### SR NNs

Executed through ~scripts/run_era5_evalute_and_transfer_learn_8.sh

In [1]:
# Should run with 650GB

In [None]:
import os
import gc
import sys
import json
import time
import numpy as np
import xarray as xr
import pandas as pd
import matplotlib.pyplot as plt

import matplotlib
matplotlib.use('PDF')

import tensorflow as tf
from tensorflow.keras.models import load_model
from tensorflow import nn 

## Transfer learn? ##
# tl_bool = bool(int(sys.argv[1]))
tl_bool = True

# Try 0,1,2 first!!
subset_exp = int(sys.argv[1])

# The number of samples in the TL training set. Cannot be less than 27.
number_horizontal_locations = 10**subset_exp
print(subset_exp)
# How long to re-train? Setting it to 40 minutes.
timeout = 40
# The original LR_INIT was 4.33e-4.
LR_INIT = 4.33e-4

# Run with SEED=10,20,30
SEED = int(sys.argv[2])

sys.path.insert(0, '~/workspace_icon-ml/cloud_cover_parameterization/')
import my_classes
from my_classes import read_mean_and_std
from my_classes import load_data
from my_classes import TimeOut

sys.path.insert(0, '~/workspace_icon-ml/symbolic_regression/')
from functions import add_derivatives
from functions import append_dict_to_json

num_cells = int(sys.argv[3])

In [None]:
PWD = '~/workspace_icon-ml/symbolic_regression/evaluate_schemes/on_era5/'

**Load data**

-- Takes 10 seconds per day <br>
-- 28 minutes for 172 days

In [None]:
# Takes 10-15 minutes. 150 GB suffice here.
order_of_vars = ['q', 'clwc', 'ciwc', 't', 'pa', 'u', 'v', 'zg', 'fr_land', 'cc']
data_dict = load_data(source='era5', days='all', order_of_vars=order_of_vars)

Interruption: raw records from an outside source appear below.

-- ==== Sys2Proof/Laws/Loop.lean ====
section
/-! SUPPORT. The lazy loop (45_lazy_loop.md R143 to R158): what one iteration can do, from a state that meets the
invariants, and from that what a whole step does. F_INTERNAL and the model's stops never come out of it (R144). -/

namespace Sys2Proof.Machine

/-! ### Invariant inside a step -/

/-- What holds at the top of every iteration: the invariants, no stream error, no Emitter error. -/
structure Ready (u : MatcherSide) : Prop where
  shape : u.m.Shape
  live : u.m.Live
  err : u.m.err = .noError
  emitter : u.e.err = none

/-- What a step leaves alone. -/
structure SameBase (m m' : Matcher) : Prop where
  configured : m'.configured = m.configured
  faulted : m'.faulted = m.faulted
  params : m'.params = m.params
  windowEnd : m'.windowEnd = m.windowEnd
  hashOffset : m'.hashOffset = m.hashOffset
  sync : m'.sync = m.sync
  win : m'.win = m.win
  winEpoch : m'.winEpoch = m.winEpoch

theorem SameBase.refl (m : Matcher) : SameBase m m := ⟨rfl, rfl, rfl, rfl, rfl, rfl, rfl, rfl⟩

theorem SameBase.trans {m m' m'' : Matcher} (h : SameBase m m') (h' : SameBase m' m'') : SameBase m m'' :=
  ⟨h'.configured.trans h.configured, h'.faulted.trans h.faulted, h'.params.trans h.params,
    h'.windowEnd.trans h.windowEnd, h'.hashOffset.trans h.hashOffset, h'.sync.trans h.sync, h'.win.trans h.win,
    h'.winEpoch.trans h.winEpoch⟩

theorem hashOffset_bounds {m : Matcher} (h : ∃ k ≤ 511, m.hashOffset = 1 + 32768 * k) :
    1 ≤ m.hashOffset ∧ m.hashOffset ≤ 16744449 := by
  obtain ⟨k, hk, he⟩ := h
  omega

/-- What every part of an iteration leaves alone: `SameBase`, M.block_start, M.err and M.max_insert_index. -/
structure Keeps (m m' : Matcher) : Prop extends SameBase m m' where
  blockStart : m'.blockStart = m.blockStart
  err : m'.err = m.err
  maxInsert : m'.maxInsertIndex = m.maxInsertIndex

theorem Keeps.refl (m : Matcher) : Keeps m m := ⟨SameBase.refl m, rfl, rfl, rfl⟩

theorem Keeps.trans {m m' m'' : Matcher} (h : Keeps m m') (h' : Keeps m' m'') : Keeps m m'' :=
  ⟨h.toSameBase.trans h'.toSameBase, h'.blockStart.trans h.blockStart, h'.err.trans h.err,
    h'.maxInsert.trans h.maxInsert⟩

theorem Keeps.isFast {m m' : Matcher} (h : Keeps m m') : isFast m' = isFast m := isFast_congr h.params

theorem Keeps.winByte {m m' : Matcher} (h : Keeps m m') (a : Nat) : winByte m' a = winByte m a :=
  winByte_congr h.win h.winEpoch a

/-! ### The search of an iteration -/

/-- M.length and M.offset hold no match, or a match at M.index (R148, R139). `m` gives the position, `m2` the match. -/
def MatchAt (m m2 : Matcher) : Prop :=
  (m2.length = 3 ∧ m2.offset = 0) ∨
    (4 ≤ m2.length ∧ m2.length ≤ 258 ∧ m.index + m2.length ≤ m.windowEnd ∧ 1 ≤ m2.offset ∧ m2.offset ≤ 32768 ∧
      m2.offset ≤ m.index ∧ ∀ k < m2.length, winByte m (m.index - m2.offset + k) = winByte m (m.index + k))

theorem MatchAt.length_ge {m m2 : Matcher} (h : MatchAt m m2) : 3 ≤ m2.length := by
  rcases h with ⟨h, -⟩ | ⟨h, -⟩ <;> omega

theorem MatchAt.length_le {m m2 : Matcher} (h : MatchAt m m2) : m2.length ≤ 258 := by
  rcases h with ⟨h, -⟩ | ⟨-, h, -⟩ <;> omega

theorem MatchAt.offset_le {m m2 : Matcher} (h : MatchAt m m2) : m2.offset ≤ 32768 := by
  rcases h with ⟨-, h⟩ | ⟨-, -, -, -, h, -⟩ <;> omega

/-- The Matcher after the hash update and the search of an iteration at `m`: only HEAD, PREV, M.chain_head, M.length
and M.offset may differ (R146 to R148). -/
structure Found (m m2 : Matcher) : Prop where
  keeps : Keeps m m2
  index : m2.index = m.index
  tokq : m2.tokq = m.tokq
  byteAvailable : m2.byteAvailable = m.byteAvailable
  chains : ChainsBelow m2 (m.index + m.hashOffset + 1)
  chainHead_lt : m2.chainHead < (m.index : Int) + m.hashOffset
  found : MatchAt m m2

/-- The search condition gives a candidate before M.index and within reach, and at least 4 bytes to compare (R147). -/
theorem searches_bounds {m : Matcher} {lookahead prevLength : Nat} (h : searches m lookahead prevLength = true)
    (hp : 3 ≤ prevLength) :
    max ((m.index : Int) - 32768) 0 ≤ m.chainHead - m.hashOffset ∧ 4 ≤ lookahead := by
  simp only [searches, Bool.and_eq_true, Bool.or_eq_true, decide_eq_true_eq] at h
  refine ⟨h.1, ?_⟩
  rcases h.2 with ⟨-, h⟩ | ⟨⟨-, h⟩, -⟩ <;> omega

/-- The search answers, from a Matcher whose stored values are those of earlier positions (R148). -/
theorem searchStep_spec {m : Matcher} {la pl : Nat} (hl : m.length = 3) (ho : m.offset = 0) (hpl : 3 ≤ pl)
    (hprev : ∀ c ∈ m.prev, c.2.toNat < m.index + m.hashOffset) (hoff : 1 ≤ m.hashOffset)
    (hch : m.chainHead < (m.index : Int) + m.hashOffset) (htop : m.index + la ≤ 65536)
    (hla : m.index + la ≤ m.windowEnd) :
    ∃ l o, searchStep m la pl = .ok { m with length := l, offset := o } ∧
      MatchAt m { m with length := l, offset := o } := by
  unfold searchStep
  split
  · next hsr =>
    obtain ⟨h1, h2⟩ := searches_bounds hsr hpl
    obtain ⟨best, hf, hg⟩ := findMatch_spec (m := m) (pos := m.index)
      (prevHead := (m.chainHead - (m.hashOffset : Int)).toNat) (lookahead := la)
      hprev hoff htop h2 (by omega) (by omega)
    rw [show Config.searchStartLength = 3 from rfl, hf]
    rcases hg with ⟨hok, -, -⟩ | ⟨hok, h1, h2, h3, h4, h5, -, h7⟩
    · refine ⟨3, 0, ?_, .inl ⟨rfl, rfl⟩⟩
      simp only [hok, Bool.false_eq_true, if_false]
      cases m; simp_all
    · refine ⟨best.length, best.offset, by simp only [hok, if_true], .inr ⟨h1, ?_, ?_, h3, h4, h5, h7⟩⟩
      · show best.length ≤ 258; omega
      · show m.index + best.length ≤ m.windowEnd; omega
  · refine ⟨3, 0, ?_, .inl ⟨rfl, rfl⟩⟩
    cases m; simp_all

TIMESTEPS, VLAYERS, HFIELDS = data_dict['q'].shape

data_dict['fr_land'] = np.repeat(np.expand_dims(data_dict['fr_land'], axis=1), VLAYERS, axis=1)

In [30]:
# Add magnitude of horizontal wind
data_dict['U'] = np.sqrt(data_dict['u']**2 + data_dict['v']**2)
del data_dict['u']
del data_dict['v']

# Add RH
T0 = 273.15
r = 0.00263*data_dict['pa']*data_dict['q']*np.exp((17.67*(data_dict['t']-T0))/(data_dict['t']-29.65))**(-1)
data_dict['rh'] = r

# Add ps
ps = np.repeat(np.expand_dims(data_dict['pa'][:, -1], axis=1), VLAYERS, axis=1)
data_dict['ps'] = ps

# Removing four upper-most levels
for key in data_dict.keys():
    data_dict[key] = data_dict[key][:, 4:].copy()

# Data output
data_output = data_dict['cc']
del data_dict['cc']

In [None]:
# Requires another 133G: Requires 9.5G = 56G/(2*3) per folder
# Requires 15 - 20 minutes: Takes around one minute per folder. There are 14 folders
# --> Actually it runs much longer than expected! (> 45 minutes)

# Load derivatives
for folder in os.listdir('~/bd1179_work/ERA5/hvcg_data'):
    if folder.endswith('z'):
        # Initialize all_npy_files with empty tensor. It's important to specify the dtype here!
        all_npy_files = np.zeros((0, VLAYERS-4, HFIELDS), dtype=np.float32)
        
        # Load all filenames in the folder containing the derivatives. The filenames are sorted chronologically.
        npy_file_names = sorted(os.listdir(os.path.join('~/bd1179_work/ERA5/hvcg_data', folder)))        
        
        for file in npy_file_names:
            # Load three-hourly data and convert directly to float32
            npy_file = np.load('~/bd1179_work/ERA5/hvcg_data/%s/%s'%(folder,file), mmap_mode='r')
            npy_file = np.float32(npy_file[0::3].copy())
            all_npy_files = np.concatenate((all_npy_files, npy_file), axis=0)
        data_dict[folder] = all_npy_files

In [None]:
for key in data_dict.keys():
    print(data_dict[key].shape)

In [33]:
no_features = len(data_dict.keys())
data_dict.keys()

odict_keys(['q', 'clwc', 'ciwc', 't', 'pa', 'zg', 'fr_land', 'U', 'rh', 'ps', 'pa_z', 'pa_zz', 'ciwc_z', 'clwc_zz', 'clwc_z', 'U_zz', 'rh_z', 'q_zz', 'U_z', 'q_z', 't_z', 't_zz', 'rh_zz', 'ciwc_zz'])

**SR NN**

In [None]:
nn_path = '~/workspace_icon-ml/cloud_cover_parameterization/neighborhood_based_SR_DYAMOND/saved_models'

custom_objects = {}
custom_objects['leaky_relu'] = nn.leaky_relu

model_name = 'cross_validation_neighborhood_based_sr_cl_area_fold_2.h5'
model = load_model(os.path.join(nn_path, model_name), custom_objects)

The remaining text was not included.